**WHAT YOU ARE ASKED TO DO:** Each entry below has to be written out again exactly.

[Stored data entries]
Start of Block
-- ==== Sys2Proof/Machine/Glk.lean ====
section
/-!
DEFINITION. Ghelys links (R169 to R181, R193, R197 of spec/08_ghelys_fabric.md): training, power states, the yard bell,
sequencing, replay and failure, and what a member's loss brings.
-/
namespace Sys2Proof.Machine

/-- The formation step in progress (R183): DRV_BARN.STEP shows it, but for steps 8 and 9, which its three bits cannot hold
(log entry 61). -/
def State.setStep (s : State) (n : Nat) : State :=
  (s.fabMod fun f => { f with step := n }).p DRV_BARN.STEP (if n < 8 then n else (Config.lateStep n).toNat)

/-- Own entry in the list of admitted members. -/
def State.ownAd (s : State) : MemberAd :=
  ⟨s.member, s.otp.uid, bitOf ((s.plan.barn.map (·.eligible)).getD 1) s.member⟩

/-- The fields of LINK HELLO (R181). -/
def State.helloFields (s : State) (k : Nat) : List Nat :=
  let pinned := (s.plan.barn.map (·.leadPin)).getD 0xFF = s.member
  let lead := if s.fab.elected then s.g DRV_BARN.LEAD else 0xFF
  [s.otp.uid, leNat s.plan.bodyHash, s.plan.barnId, if s.fab.numbered then s.member else 0xFF, k,
   b2n s.ownAd.eligible + 2 * b2n pinned + 4 * s.g DRV_BARN.FORMED + 8 * s.g DRV_BARN.IS_LEAD, lead, s.g DRV_BARN.TABLE_VER]

/-- HELLO on a link (R181). -/
def State.sendHello (s : State) (k : Nat) : State := s.linkBale k "HELLO" (s.helloFields k)

/-- A field of HELLO has changed: it is sent again on every trained link (R181). -/
def State.helloAll (s : State) : State := s.each [0, 1, 2, 3] fun k s => s.sendHello k

/-! ## What a member's loss brings (R161, R184, R198, R288) -/

/-- The UID of an admitted member; above every other where none is known. -/
def State.uidOf (s : State) (m : Nat) : Nat := ((s.fab.members.find? fun x => x.num = m).map (·.uid)).getD (2 ^ 64)

/-- The lead by the rules of R184, of the members that can be reached. -/
def State.leadChoice (s : State) : Option Nat :=
  let ms := (s.fab.members.filter fun m => s.reach m.num || m.num = s.member)
  let pin := (s.plan.barn.map (·.leadPin)).getD 0xFF
  if ms.any fun m => m.num = pin then some pin
  else ((ms.filter (·.eligible)).mergeSort fun a b => decide (a.uid ≤ b.uid)).head?.map (·.num)

/-- A member reports its committed slot to the lead (R77, log entry 114): whether there is one, and its BODY_HASH. -/
def State.reportCommitted (s : State) : State :=
  s.when (s.on DRV_BARN.FORMED && !s.on DRV_BARN.IS_LEAD) fun s =>
    s.ctrlTo (s.g DRV_BARN.LEAD) "COMMITTED" (match s.committedHash with
      | some h => 1 :: (leWords h).map (·.toNat)
      | none => [0])

/-- A lead takes office: DRV_BARN and YRD_BARN, the event and the record (R184, R322), and HELLO again (R181). -/
def State.setLead (s : State) (m : Nat) (first : Bool) : State :=
  let s := ((s.p DRV_BARN.LEAD m).p DRV_BARN.IS_LEAD (b2n (decide (m = s.member)))).p YRD_BARN.LEAD m
  let s := (s.fabMod fun f => { f with elected := true }).yardMod 4 fun v => { v with err := 0 }
  -- a lead's own yard L is barn time: no hops and no error (R86)
  let s := s.when (m = s.member) fun s => s.fields [(YRD_BARN.SYNCED, 1), (YRD_BARN.HOPS, 0), (YRD_BARN.ERR, 0)]
  ((if first then s else (s.hw DRV_EVT.LEAD_CHANGE).memberRecord m 2).helloAll).reportCommitted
End of Block
**SOLUTION TO THIS PROBLEM:**
-- ==== Sys2Proof/Machine/Glk.lean ====
section
/-!
DEFINITION. Ghelys links (R169 to R181, R193, R197 of spec/08_ghelys_fabric.md): training, power states, the yard bell,
sequencing, replay and failure, and what a member's loss brings.
-/
namespace Sys2Proof.Machine

/-- The formation step in progress (R183): DRV_BARN.STEP shows it, but for steps 8 and 9, which its three bits cannot hold
(log entry 61). -/
def State.setStep (s : State) (n : Nat) : State :=
  (s.fabMod fun f => { f with step := n }).p DRV_BARN.STEP (if n < 8 then n else (Config.lateStep n).toNat)

/-- Own entry in the list of admitted members. -/
def State.ownAd (s : State) : MemberAd :=
  ⟨s.member, s.otp.uid, bitOf ((s.plan.barn.map (·.eligible)).getD 1) s.member⟩

/-- The fields of LINK HELLO (R181). -/
def State.helloFields (s : State) (k : Nat) : List Nat :=
  let pinned := (s.plan.barn.map (·.leadPin)).getD 0xFF = s.member
  let lead := if s.fab.elected then s.g DRV_BARN.LEAD else 0xFF
  [s.otp.uid, leNat s.plan.bodyHash, s.plan.barnId, if s.fab.numbered then s.member else 0xFF, k,
   b2n s.ownAd.eligible + 2 * b2n pinned + 4 * s.g DRV_BARN.FORMED + 8 * s.g DRV_BARN.IS_LEAD, lead, s.g DRV_BARN.TABLE_VER]

/-- HELLO on a link (R181). -/
def State.sendHello (s : State) (k : Nat) : State := s.linkBale k "HELLO" (s.helloFields k)

/-- A field of HELLO has changed: it is sent again on every trained link (R181). -/
def State.helloAll (s : State) : State := s.each [0, 1, 2, 3] fun k s => s.sendHello k

/-! ## What a member's loss brings (R161, R184, R198, R288) -/

/-- The UID of an admitted member; above every other where none is known. -/
def State.uidOf (s : State) (m : Nat) : Nat := ((s.fab.members.find? fun x => x.num = m).map (·.uid)).getD (2 ^ 64)

/-- The lead by the rules of R184, of the members that can be reached. -/
def State.leadChoice (s : State) : Option Nat :=
  let ms := (s.fab.members.filter fun m => s.reach m.num || m.num = s.member)
  let pin := (s.plan.barn.map (·.leadPin)).getD 0xFF
  if ms.any fun m => m.num = pin then some pin
  else ((ms.filter (·.eligible)).mergeSort fun a b => decide (a.uid ≤ b.uid)).head?.map (·.num)

/-- A member reports its committed slot to the lead (R77, log entry 114): whether there is one, and its BODY_HASH. -/
def State.reportCommitted (s : State) : State :=
  s.when (s.on DRV_BARN.FORMED && !s.on DRV_BARN.IS_LEAD) fun s =>
    s.ctrlTo (s.g DRV_BARN.LEAD) "COMMITTED" (match s.committedHash with
      | some h => 1 :: (leWords h).map (·.toNat)
      | none => [0])

/-- A lead takes office: DRV_BARN and YRD_BARN, the event and the record (R184, R322), and HELLO again (R181). -/
def State.setLead (s : State) (m : Nat) (first : Bool) : State :=
  let s := ((s.p DRV_BARN.LEAD m).p DRV_BARN.IS_LEAD (b2n (decide (m = s.member)))).p YRD_BARN.LEAD m
  let s := (s.fabMod fun f => { f with elected := true }).yardMod 4 fun v => { v with err := 0 }
  -- a lead's own yard L is barn time: no hops and no error (R86)
  let s := s.when (m = s.member) fun s => s.fields [(YRD_BARN.SYNCED, 1), (YRD_BARN.HOPS, 0), (YRD_BARN.ERR, 0)]
  ((if first then s else (s.hw DRV_EVT.LEAD_CHANGE).memberRecord m 2).helloAll).reportCommitted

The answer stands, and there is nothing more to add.